WORKING DATA: Begin

-- ==== Sys2Proof/Laws/PerInstr.lean ====
section
/-! SUPPORT. What holds of each instruction as syntax: every field of its word fits the bits that R209 gives it. -/

namespace Sys2Proof.Laws

set_option Elab.async false

/-- Every field within its bits (R209). -/
def InBits (x : Fields) : Prop := x.t < 64 ∧ x.op < 128 ∧ x.d < 32 ∧ x.a < 32 ∧ x.b < 32 ∧ x.f < 16

theorem src_code_lt (a : Src) : a.code < 32 := by cases a <;> simp only [Src.code] <;> omega
theorem dst_code_lt (d : Dst) : d.code < 32 := by cases d <;> simp only [Dst.code] <;> omega
theorem pdst_code_lt (d : PDst) : d.code < 32 := by cases d <;> simp only [PDst.code] <;> omega
theorem rdst_code_lt (d : RDst) : d.code < 32 := by cases d <;> simp only [RDst.code] <;> omega
theorem odst_code_lt (d : ODst) : d.code < 32 := by cases d <;> simp only [ODst.code] <;> omega

/-- Fields within their bits come back from the word that they make (R209). -/
theorem fieldsOf_wordOf {x : Fields} (h : InBits x) : fieldsOf (wordOf x) = x := by
  obtain ⟨t, op, d, a, b, f⟩ := x
  obtain ⟨h1, h2, h3, h4, h5, h6⟩ := h
  simp only [fieldsOf, wordOf, Fields.mk.injEq] at *
  omega

/-- A word made of fields within their bits has 32 bits (R209). -/
theorem wordOf_lt {x : Fields} (h : InBits x) : wordOf x < 2 ^ 32 := by
  obtain ⟨h1, h2, h3, h4, h5, h6⟩ := h
  simp only [wordOf]
  omega

/-- The fields of an instruction's word lie within their bits. -/
def Shape.Statement (i : Instr) : Prop := ∀ x, encodeFields i = some x → InBits x

theorem Shape.nop (x0 : Fin 64) : Shape.Statement (.nop x0) := by
  intro x h; cases h; simp only [InBits]; omega

theorem Shape.mov (x0 : Fin 64) (x1 : Dst) (x2 : Src) (x3 : Bool) : Shape.Statement (.mov x0 x1 x2 x3) := by
  intro x h; cases h; have := dst_code_lt x1; have := src_code_lt x2; have := x3.toNat_lt; simp only [InBits]; omega

theorem Shape.movi (x0 : Fin 64) (x1 : Dst) (x2 : BitVec 14) : Shape.Statement (.movi x0 x1 x2) := by
  intro x h; cases h; have := dst_code_lt x1; have := x2.isLt; simp only [InBits]; omega

theorem Shape.iadd (x0 : Fin 64) (x1 : Dst) (x2 : Src) (x3 : Src) (x4 : Bool) : Shape.Statement (.iadd x0 x1 x2 x3 x4) := by
  intro x h; cases h; have := dst_code_lt x1; have := src_code_lt x2; have := src_code_lt x3; have := x4.toNat_lt; simp only [InBits]; omega

theorem Shape.isub (x0 : Fin 64) (x1 : Dst) (x2 : Src) (x3 : Src) (x4 : Bool) : Shape.Statement (.isub x0 x1 x2 x3 x4) := by
  intro x h; cases h; have := dst_code_lt x1; have := src_code_lt x2; have := src_code_lt x3; have := x4.toNat_lt; simp only [InBits]; omega

theorem Shape.iaddi (x0 : Fin 64) (x1 : Dst) (x2 : Src) (x3 : BitVec 9) : Shape.Statement (.iaddi x0 x1 x2 x3) := by
  intro x h; cases h; have := dst_code_lt x1; have := src_code_lt x2; have := x3.isLt; simp only [InBits]; omega

theorem Shape.imulLo (x0 : Fin 64) (x1 : Dst) (x2 : Src) (x3 : Src) (x4 : Bool) : Shape.Statement (.imulLo x0 x1 x2 x3 x4) := by
  intro x h; cases h; have := dst_code_lt x1; have := src_code_lt x2; have := src_code_lt x3; have := x4.toNat_lt; simp only [InBits]; omega

theorem Shape.imulHi (x0 : Fin 64) (x1 : Dst) (x2 : Src) (x3 : Src) (x4 : Bool) : Shape.Statement (.imulHi x0 x1 x2 x3 x4) := by
  intro x h; cases h; have := dst_code_lt x1; have := src_code_lt x2; have := src_code_lt x3; have := x4.toNat_lt; simp only [InBits]; omega

theorem Shape.imulHin (x0 : Fin 64) (x1 : Dst) (x2 : Src) (x3 : Src) (x4 : Bool) : Shape.Statement (.imulHin x0 x1 x2 x3 x4) := by
  intro x h; cases h; have := dst_code_lt x1; have := src_code_lt x2; have := src_code_lt x3; have := x4.toNat_lt; simp only [InBits]; omega

theorem Shape.imad (x0 : Fin 64) (x1 : Dst) (x2 : Src) (x3 : Src) (x4 : VReg) : Shape.Statement (.imad x0 x1 x2 x3 x4) := by
  intro x h; cases h; have := dst_code_lt x1; have := src_code_lt x2; have := src_code_lt x3; simp only [InBits]; omega

theorem Shape.imin (x0 : Fin 64) (x1 : Dst) (x2 : Src) (x3 : Src) (x4 : Bool) : Shape.Statement (.imin x0 x1 x2 x3 x4) := by
  intro x h; cases h; have := dst_code_lt x1; have := src_code_lt x2; have := src_code_lt x3; have := x4.toNat_lt; simp only [InBits]; omega

theorem Shape.imax (x0 : Fin 64) (x1 : Dst) (x2 : Src) (x3 : Src) (x4 : Bool) : Shape.Statement (.imax x0 x1 x2 x3 x4) := by
  intro x h; cases h; have := dst_code_lt x1; have := src_code_lt x2; have := src_code_lt x3; have := x4.toNat_lt; simp only [InBits]; omega

theorem Shape.umin (x0 : Fin 64) (x1 : Dst) (x2 : Src) (x3 : Src) (x4 : Bool) : Shape.Statement (.umin x0 x1 x2 x3 x4) := by
  intro x h; cases h; have := dst_code_lt x1; have := src_code_lt x2; have := src_code_lt x3; have := x4.toNat_lt; simp only [InBits]; omega

theorem Shape.umax (x0 : Fin 64) (x1 : Dst) (x2 : Src) (x3 : Src) (x4 : Bool) : Shape.Statement (.umax x0 x1 x2 x3 x4) := by
  intro x h; cases h; have := dst_code_lt x1; have := src_code_lt x2; have := src_code_lt x3; have := x4.toNat_lt; simp only [InBits]; omega

theorem Shape.iabs (x0 : Fin 64) (x1 : Dst) (x2 : Src) (x3 : Bool) : Shape.Statement (.iabs x0 x1 x2 x3) := by
  intro x h; cases h; have := dst_code_lt x1; have := src_code_lt x2; have := x3.toNat_lt; simp only [InBits]; omega

theorem Shape.band (x0 : Fin 64) (x1 : Dst) (x2 : Src) (x3 : Src) (x4 : Bool) : Shape.Statement (.band x0 x1 x2 x3 x4) := by
  intro x h; cases h; have := dst_code_lt x1; have := src_code_lt x2; have := src_code_lt x3; have := x4.toNat_lt; simp only [InBits]; omega

theorem Shape.bor (x0 : Fin 64) (x1 : Dst) (x2 : Src) (x3 : Src) (x4 : Bool) : Shape.Statement (.bor x0 x1 x2 x3 x4) := by
  intro x h; cases h; have := dst_code_lt x1; have := src_code_lt x2; have := src_code_lt x3; have := x4.toNat_lt; simp only [InBits]; omega

theorem Shape.bxor (x0 : Fin 64) (x1 : Dst) (x2 : Src) (x3 : Src) (x4 : Bool) : Shape.Statement (.bxor x0 x1 x2 x3 x4) := by
  intro x h; cases h; have := dst_code_lt x1; have := src_code_lt x2; have := src_code_lt x3; have := x4.toNat_lt; simp only [InBits]; omega

theorem Shape.bandn (x0 : Fin 64) (x1 : Dst) (x2 : Src) (x3 : Src) (x4 : Bool) : Shape.Statement (.bandn x0 x1 x2 x3 x4) := by
  intro x h; cases h; have := dst_code_lt x1; have := src_code_lt x2; have := src_code_lt x3; have := x4.toNat_lt; simp only [InBits]; omega

theorem Shape.bnot (x0 : Fin 64) (x1 : Dst) (x2 : Src) (x3 : Bool) : Shape.Statement (.bnot x0 x1 x2 x3) := by
  intro x h; cases h; have := dst_code_lt x1; have := src_code_lt x2; have := x3.toNat_lt; simp only [InBits]; omega

theorem Shape.shl (x0 : Fin 64) (x1 : Dst) (x2 : Src) (x3 : Src) (x4 : Bool) : Shape.Statement (.shl x0 x1 x2 x3 x4) := by
  intro x h; cases h; have := dst_code_lt x1; have := src_code_lt x2; have := src_code_lt x3; have := x4.toNat_lt; simp only [InBits]; omega

theorem Shape.shr (x0 : Fin 64) (x1 : Dst) (x2 : Src) (x3 : Src) (x4 : Bool) : Shape.Statement (.shr x0 x1 x2 x3 x4) := by
  intro x h; cases h; have := dst_code_lt x1; have := src_code_lt x2; have := src_code_lt x3; have := x4.toNat_lt; simp only [InBits]; omega

theorem Shape.sar (x0 : Fin 64) (x1 : Dst) (x2 : Src) (x3 : Src) (x4 : Bool) : Shape.Statement (.sar x0 x1 x2 x3 x4) := by
  intro x h; cases h; have := dst_code_lt x1; have := src_code_lt x2; have := src_code_lt x3; have := x4.toNat_lt; simp only [InBits]; omega

theorem Shape.rol (x0 : Fin 64) (x1 : Dst) (x2 : Src) (x3 : Src) (x4 : Bool) : Shape.Statement (.rol x0 x1 x2 x3 x4) := by
  intro x h; cases h; have := dst_code_lt x1; have := src_code_lt x2; have := src_code_lt x3; have := x4.toNat_lt; simp only [InBits]; omega

theorem Shape.shli (x0 : Fin 64) (x1 : Dst) (x2 : Src) (x3 : Bool) (x4 : Fin 64) : Shape.Statement (.shli x0 x1 x2 x3 x4) := by
  intro x h; cases h; have := dst_code_lt x1; have := src_code_lt x2; have := x3.toNat_lt; simp only [InBits]; omega

theorem Shape.shri (x0 : Fin 64) (x1 : Dst) (x2 : Src) (x3 : Bool) (x4 : Fin 64) : Shape.Statement (.shri x0 x1 x2 x3 x4) := by
  intro x h; cases h; have := dst_code_lt x1; have := src_code_lt x2; have := x3.toNat_lt; simp only [InBits]; omega

theorem Shape.sari (x0 : Fin 64) (x1 : Dst) (x2 : Src) (x3 : Bool) (x4 : Fin 64) : Shape.Statement (.sari x0 x1 x2 x3 x4) := by
  intro x h; cases h; have := dst_code_lt x1; have := src_code_lt x2; have := x3.toNat_lt; simp only [InBits]; omega

theorem Shape.roli (x0 : Fin 64) (x1 : Dst) (x2 : Src) (x3 : Bool) (x4 : Fin 64) : Shape.Statement (.roli x0 x1 x2 x3 x4) := by
  intro x h; cases h; have := dst_code_lt x1; have := src_code_lt x2; have := x3.toNat_lt; simp only [InBits]; omega

theorem Shape.bfx (x0 : Fin 64) (x1 : Dst) (x2 : Src) (x3 : Src) (x4 : Bool) (x5 : Bool) : Shape.Statement (.bfx x0 x1 x2 x3 x4 x5) := by
  intro x h; cases h; have := dst_code_lt x1; have := src_code_lt x2; have := src_code_lt x3; have := x4.toNat_lt; have := x5.toNat_lt; simp only [InBits]; omega

theorem Shape.bfi (x0 : Fin 64) (x1 : Dst) (x2 : Src) (x3 : Src) (x4 : VReg) : Shape.Statement (.bfi x0 x1 x2 x3 x4) := by
  intro x h; cases h; have := dst_code_lt x1; have := src_code_lt x2; have := src_code_lt x3; simp only [InBits]; omega

theorem Shape.clz (x0 : Fin 64) (x1 : Dst) (x2 : Src) (x3 : Bool) : Shape.Statement (.clz x0 x1 x2 x3) := by
  intro x h; cases h; have := dst_code_lt x1; have := src_code_lt x2; have := x3.toNat_lt; simp only [InBits]; omega

theorem Shape.popc (x0 : Fin 64) (x1 : Dst) (x2 : Src) (x3 : Bool) : Shape.Statement (.popc x0 x1 x2 x3) := by
  intro x h; cases h; have := dst_code_lt x1; have := src_code_lt x2; have := x3.toNat_lt; simp only [InBits]; omega

theorem Shape.brev (x0 : Fin 64) (x1 : Dst) (x2 : Src) (x3 : Bool) : Shape.Statement (.brev x0 x1 x2 x3) := by
  intro x h; cases h; have := dst_code_lt x1; have := src_code_lt x2; have := x3.toNat_lt; simp only [InBits]; omega

theorem Shape.icmp (x0 : Fin 64) (x1 : MaskReg) (x2 : Src) (x3 : Src) (x4 : Fin 8) : Shape.Statement (.icmp x0 x1 x2 x3 x4) := by
  intro x h; cases h; have := src_code_lt x2; have := src_code_lt x3; simp only [InBits]; omega

theorem Shape.ucmp (x0 : Fin 64) (x1 : MaskReg) (x2 : Src) (x3 : Src) (x4 : Fin 8) : Shape.Statement (.ucmp x0 x1 x2 x3 x4) := by
  intro x h; cases h; have := src_code_lt x2; have := src_code_lt x3; simp only [InBits]; omega

theorem Shape.sel (x0 : Fin 64) (x1 : Dst) (x2 : Src) (x3 : Src) (x4 : MaskReg) : Shape.Statement (.sel x0 x1 x2 x3 x4) := by
  intro x h; cases h; have := dst_code_lt x1; have := src_code_lt x2; have := src_code_lt x3; simp only [InBits]; omega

WORKING DATA: End

What is needed is an exact copy of the lines from the start of the listing through the line where "def InBits (x" sits, please, both end lines included and nothing more.

### EXPECTED ANSWER
-- ==== Sys2Proof/Laws/PerInstr.lean ====
section
/-! SUPPORT. What holds of each instruction as syntax: every field of its word fits the bits that R209 gives it. -/

namespace Sys2Proof.Laws

set_option Elab.async false

/-- Every field within its bits (R209). -/
def InBits (x : Fields) : Prop := x.t < 64 ∧ x.op < 128 ∧ x.d < 32 ∧ x.a < 32 ∧ x.b < 32 ∧ x.f < 16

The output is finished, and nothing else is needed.